▶ **TASK OBJECTIVE**: Retype all of the lines below with no changes.

Dataset entries

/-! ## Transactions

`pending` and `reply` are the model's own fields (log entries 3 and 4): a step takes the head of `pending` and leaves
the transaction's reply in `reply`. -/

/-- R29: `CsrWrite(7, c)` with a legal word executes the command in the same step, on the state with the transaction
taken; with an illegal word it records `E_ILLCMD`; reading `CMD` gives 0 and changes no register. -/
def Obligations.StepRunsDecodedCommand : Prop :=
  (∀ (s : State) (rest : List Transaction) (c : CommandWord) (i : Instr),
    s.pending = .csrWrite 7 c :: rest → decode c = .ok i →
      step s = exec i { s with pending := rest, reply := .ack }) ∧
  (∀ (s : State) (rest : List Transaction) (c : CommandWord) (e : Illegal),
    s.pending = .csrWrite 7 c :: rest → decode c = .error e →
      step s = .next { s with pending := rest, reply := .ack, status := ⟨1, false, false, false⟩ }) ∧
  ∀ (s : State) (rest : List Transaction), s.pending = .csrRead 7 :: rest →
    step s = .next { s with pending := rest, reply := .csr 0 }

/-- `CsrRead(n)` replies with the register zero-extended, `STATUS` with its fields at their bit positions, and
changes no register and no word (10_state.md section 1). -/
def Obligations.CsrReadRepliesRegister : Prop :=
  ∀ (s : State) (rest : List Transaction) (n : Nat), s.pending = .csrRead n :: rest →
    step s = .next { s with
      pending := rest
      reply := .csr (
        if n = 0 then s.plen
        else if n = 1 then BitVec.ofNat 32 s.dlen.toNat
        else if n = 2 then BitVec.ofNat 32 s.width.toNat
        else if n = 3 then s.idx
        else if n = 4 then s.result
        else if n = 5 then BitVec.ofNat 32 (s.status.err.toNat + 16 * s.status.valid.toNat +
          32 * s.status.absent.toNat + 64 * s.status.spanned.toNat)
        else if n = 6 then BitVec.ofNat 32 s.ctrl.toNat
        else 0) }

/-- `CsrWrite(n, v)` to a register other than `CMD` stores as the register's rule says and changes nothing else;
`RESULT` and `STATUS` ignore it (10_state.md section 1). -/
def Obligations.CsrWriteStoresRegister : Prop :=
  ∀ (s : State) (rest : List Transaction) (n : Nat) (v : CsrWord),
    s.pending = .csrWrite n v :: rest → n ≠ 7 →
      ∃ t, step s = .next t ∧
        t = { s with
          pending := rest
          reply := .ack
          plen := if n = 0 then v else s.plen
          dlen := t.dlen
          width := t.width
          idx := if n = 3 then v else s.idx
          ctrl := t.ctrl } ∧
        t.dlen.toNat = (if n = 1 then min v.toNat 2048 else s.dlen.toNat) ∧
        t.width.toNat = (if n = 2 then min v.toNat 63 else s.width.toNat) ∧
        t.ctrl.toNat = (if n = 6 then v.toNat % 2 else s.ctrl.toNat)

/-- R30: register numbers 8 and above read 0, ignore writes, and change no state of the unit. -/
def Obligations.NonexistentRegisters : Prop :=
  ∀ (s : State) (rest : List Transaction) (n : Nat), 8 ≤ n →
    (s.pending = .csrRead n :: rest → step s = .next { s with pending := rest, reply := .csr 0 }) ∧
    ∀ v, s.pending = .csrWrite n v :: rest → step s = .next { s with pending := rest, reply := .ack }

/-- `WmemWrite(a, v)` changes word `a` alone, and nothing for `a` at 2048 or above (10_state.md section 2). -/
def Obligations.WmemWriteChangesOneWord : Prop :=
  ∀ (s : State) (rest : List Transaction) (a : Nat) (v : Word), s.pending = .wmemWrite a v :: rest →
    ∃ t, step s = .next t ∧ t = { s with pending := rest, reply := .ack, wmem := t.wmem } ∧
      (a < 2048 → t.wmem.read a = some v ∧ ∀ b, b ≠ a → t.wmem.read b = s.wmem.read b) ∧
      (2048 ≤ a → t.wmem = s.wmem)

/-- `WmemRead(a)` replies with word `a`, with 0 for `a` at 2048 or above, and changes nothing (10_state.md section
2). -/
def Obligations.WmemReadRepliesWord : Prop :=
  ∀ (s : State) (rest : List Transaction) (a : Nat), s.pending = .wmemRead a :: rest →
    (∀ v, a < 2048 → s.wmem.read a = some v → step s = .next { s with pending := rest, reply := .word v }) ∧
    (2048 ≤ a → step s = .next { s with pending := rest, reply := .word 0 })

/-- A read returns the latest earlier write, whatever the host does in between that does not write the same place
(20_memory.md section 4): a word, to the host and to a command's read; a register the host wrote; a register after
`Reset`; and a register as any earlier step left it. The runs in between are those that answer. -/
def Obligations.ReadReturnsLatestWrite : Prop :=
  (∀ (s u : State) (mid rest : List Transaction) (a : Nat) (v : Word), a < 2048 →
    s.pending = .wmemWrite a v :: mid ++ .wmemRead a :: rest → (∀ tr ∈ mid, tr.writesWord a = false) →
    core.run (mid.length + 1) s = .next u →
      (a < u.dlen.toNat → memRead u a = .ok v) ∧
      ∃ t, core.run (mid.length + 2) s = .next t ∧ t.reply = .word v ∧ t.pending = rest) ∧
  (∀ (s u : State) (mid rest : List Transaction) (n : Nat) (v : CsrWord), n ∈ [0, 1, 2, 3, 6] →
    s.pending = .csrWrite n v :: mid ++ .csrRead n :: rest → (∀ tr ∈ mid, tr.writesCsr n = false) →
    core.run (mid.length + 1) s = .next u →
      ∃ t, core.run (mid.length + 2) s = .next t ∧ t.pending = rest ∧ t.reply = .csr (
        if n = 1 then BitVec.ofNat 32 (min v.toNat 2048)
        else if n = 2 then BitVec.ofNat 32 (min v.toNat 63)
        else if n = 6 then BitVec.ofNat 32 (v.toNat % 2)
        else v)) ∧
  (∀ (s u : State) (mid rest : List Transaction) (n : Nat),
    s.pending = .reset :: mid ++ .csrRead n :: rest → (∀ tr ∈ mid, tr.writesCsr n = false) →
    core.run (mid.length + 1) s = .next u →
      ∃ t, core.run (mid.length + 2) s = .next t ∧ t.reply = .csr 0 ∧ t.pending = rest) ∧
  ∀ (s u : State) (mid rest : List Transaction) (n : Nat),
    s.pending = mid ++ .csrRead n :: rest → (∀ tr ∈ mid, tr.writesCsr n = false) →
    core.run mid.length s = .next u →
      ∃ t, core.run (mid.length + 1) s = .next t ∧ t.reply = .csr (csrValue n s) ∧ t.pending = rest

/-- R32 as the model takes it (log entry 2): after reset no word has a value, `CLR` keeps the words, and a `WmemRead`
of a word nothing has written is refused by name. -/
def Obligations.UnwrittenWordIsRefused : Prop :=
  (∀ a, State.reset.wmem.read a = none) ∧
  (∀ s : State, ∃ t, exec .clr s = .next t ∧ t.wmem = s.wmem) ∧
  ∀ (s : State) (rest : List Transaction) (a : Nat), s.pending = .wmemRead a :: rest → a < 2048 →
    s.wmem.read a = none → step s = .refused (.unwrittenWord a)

▶ **EXPECTED ANSWER**:
/-! ## Transactions

`pending` and `reply` are the model's own fields (log entries 3 and 4): a step takes the head of `pending` and leaves
the transaction's reply in `reply`. -/

/-- R29: `CsrWrite(7, c)` with a legal word executes the command in the same step, on the state with the transaction
taken; with an illegal word it records `E_ILLCMD`; reading `CMD` gives 0 and changes no register. -/
def Obligations.StepRunsDecodedCommand : Prop :=
  (∀ (s : State) (rest : List Transaction) (c : CommandWord) (i : Instr),
    s.pending = .csrWrite 7 c :: rest → decode c = .ok i →
      step s = exec i { s with pending := rest, reply := .ack }) ∧
  (∀ (s : State) (rest : List Transaction) (c : CommandWord) (e : Illegal),
    s.pending = .csrWrite 7 c :: rest → decode c = .error e →
      step s = .next { s with pending := rest, reply := .ack, status := ⟨1, false, false, false⟩ }) ∧
  ∀ (s : State) (rest : List Transaction), s.pending = .csrRead 7 :: rest →
    step s = .next { s with pending := rest, reply := .csr 0 }

/-- `CsrRead(n)` replies with the register zero-extended, `STATUS` with its fields at their bit positions, and
changes no register and no word (10_state.md section 1). -/
def Obligations.CsrReadRepliesRegister : Prop :=
  ∀ (s : State) (rest : List Transaction) (n : Nat), s.pending = .csrRead n :: rest →
    step s = .next { s with
      pending := rest
      reply := .csr (
        if n = 0 then s.plen
        else if n = 1 then BitVec.ofNat 32 s.dlen.toNat
        else if n = 2 then BitVec.ofNat 32 s.width.toNat
        else if n = 3 then s.idx
        else if n = 4 then s.result
        else if n = 5 then BitVec.ofNat 32 (s.status.err.toNat + 16 * s.status.valid.toNat +
          32 * s.status.absent.toNat + 64 * s.status.spanned.toNat)
        else if n = 6 then BitVec.ofNat 32 s.ctrl.toNat
        else 0) }

/-- `CsrWrite(n, v)` to a register other than `CMD` stores as the register's rule says and changes nothing else;
`RESULT` and `STATUS` ignore it (10_state.md section 1). -/
def Obligations.CsrWriteStoresRegister : Prop :=
  ∀ (s : State) (rest : List Transaction) (n : Nat) (v : CsrWord),
    s.pending = .csrWrite n v :: rest → n ≠ 7 →
      ∃ t, step s = .next t ∧
        t = { s with
          pending := rest
          reply := .ack
          plen := if n = 0 then v else s.plen
          dlen := t.dlen
          width := t.width
          idx := if n = 3 then v else s.idx
          ctrl := t.ctrl } ∧
        t.dlen.toNat = (if n = 1 then min v.toNat 2048 else s.dlen.toNat) ∧
        t.width.toNat = (if n = 2 then min v.toNat 63 else s.width.toNat) ∧
        t.ctrl.toNat = (if n = 6 then v.toNat % 2 else s.ctrl.toNat)

/-- R30: register numbers 8 and above read 0, ignore writes, and change no state of the unit. -/
def Obligations.NonexistentRegisters : Prop :=
  ∀ (s : State) (rest : List Transaction) (n : Nat), 8 ≤ n →
    (s.pending = .csrRead n :: rest → step s = .next { s with pending := rest, reply := .csr 0 }) ∧
    ∀ v, s.pending = .csrWrite n v :: rest → step s = .next { s with pending := rest, reply := .ack }

/-- `WmemWrite(a, v)` changes word `a` alone, and nothing for `a` at 2048 or above (10_state.md section 2). -/
def Obligations.WmemWriteChangesOneWord : Prop :=
  ∀ (s : State) (rest : List Transaction) (a : Nat) (v : Word), s.pending = .wmemWrite a v :: rest →
    ∃ t, step s = .next t ∧ t = { s with pending := rest, reply := .ack, wmem := t.wmem } ∧
      (a < 2048 → t.wmem.read a = some v ∧ ∀ b, b ≠ a → t.wmem.read b = s.wmem.read b) ∧
      (2048 ≤ a → t.wmem = s.wmem)

/-- `WmemRead(a)` replies with word `a`, with 0 for `a` at 2048 or above, and changes nothing (10_state.md section
2). -/
def Obligations.WmemReadRepliesWord : Prop :=
  ∀ (s : State) (rest : List Transaction) (a : Nat), s.pending = .wmemRead a :: rest →
    (∀ v, a < 2048 → s.wmem.read a = some v → step s = .next { s with pending := rest, reply := .word v }) ∧
    (2048 ≤ a → step s = .next { s with pending := rest, reply := .word 0 })

/-- A read returns the latest earlier write, whatever the host does in between that does not write the same place
(20_memory.md section 4): a word, to the host and to a command's read; a register the host wrote; a register after
`Reset`; and a register as any earlier step left it. The runs in between are those that answer. -/
def Obligations.ReadReturnsLatestWrite : Prop :=
  (∀ (s u : State) (mid rest : List Transaction) (a : Nat) (v : Word), a < 2048 →
    s.pending = .wmemWrite a v :: mid ++ .wmemRead a :: rest → (∀ tr ∈ mid, tr.writesWord a = false) →
    core.run (mid.length + 1) s = .next u →
      (a < u.dlen.toNat → memRead u a = .ok v) ∧
      ∃ t, core.run (mid.length + 2) s = .next t ∧ t.reply = .word v ∧ t.pending = rest) ∧
  (∀ (s u : State) (mid rest : List Transaction) (n : Nat) (v : CsrWord), n ∈ [0, 1, 2, 3, 6] →
    s.pending = .csrWrite n v :: mid ++ .csrRead n :: rest → (∀ tr ∈ mid, tr.writesCsr n = false) →
    core.run (mid.length + 1) s = .next u →
      ∃ t, core.run (mid.length + 2) s = .next t ∧ t.pending = rest ∧ t.reply = .csr (
        if n = 1 then BitVec.ofNat 32 (min v.toNat 2048)
        else if n = 2 then BitVec.ofNat 32 (min v.toNat 63)
        else if n = 6 then BitVec.ofNat 32 (v.toNat % 2)
        else v)) ∧
  (∀ (s u : State) (mid rest : List Transaction) (n : Nat),
    s.pending = .reset :: mid ++ .csrRead n :: rest → (∀ tr ∈ mid, tr.writesCsr n = false) →
    core.run (mid.length + 1) s = .next u →
      ∃ t, core.run (mid.length + 2) s = .next t ∧ t.reply = .csr 0 ∧ t.pending = rest) ∧
  ∀ (s u : State) (mid rest : List Transaction) (n : Nat),
    s.pending = mid ++ .csrRead n :: rest → (∀ tr ∈ mid, tr.writesCsr n = false) →
    core.run mid.length s = .next u →
      ∃ t, core.run (mid.length + 1) s = .next t ∧ t.reply = .csr (csrValue n s) ∧ t.pending = rest

/-- R32 as the model takes it (log entry 2): after reset no word has a value, `CLR` keeps the words, and a `WmemRead`
of a word nothing has written is refused by name. -/
def Obligations.UnwrittenWordIsRefused : Prop :=
  (∀ a, State.reset.wmem.read a = none) ∧
  (∀ s : State, ∃ t, exec .clr s = .next t ∧ t.wmem = s.wmem) ∧
  ∀ (s : State) (rest : List Transaction) (a : Nat), s.pending = .wmemRead a :: rest → a < 2048 →
    s.wmem.read a = none → step s = .refused (.unwrittenWord a)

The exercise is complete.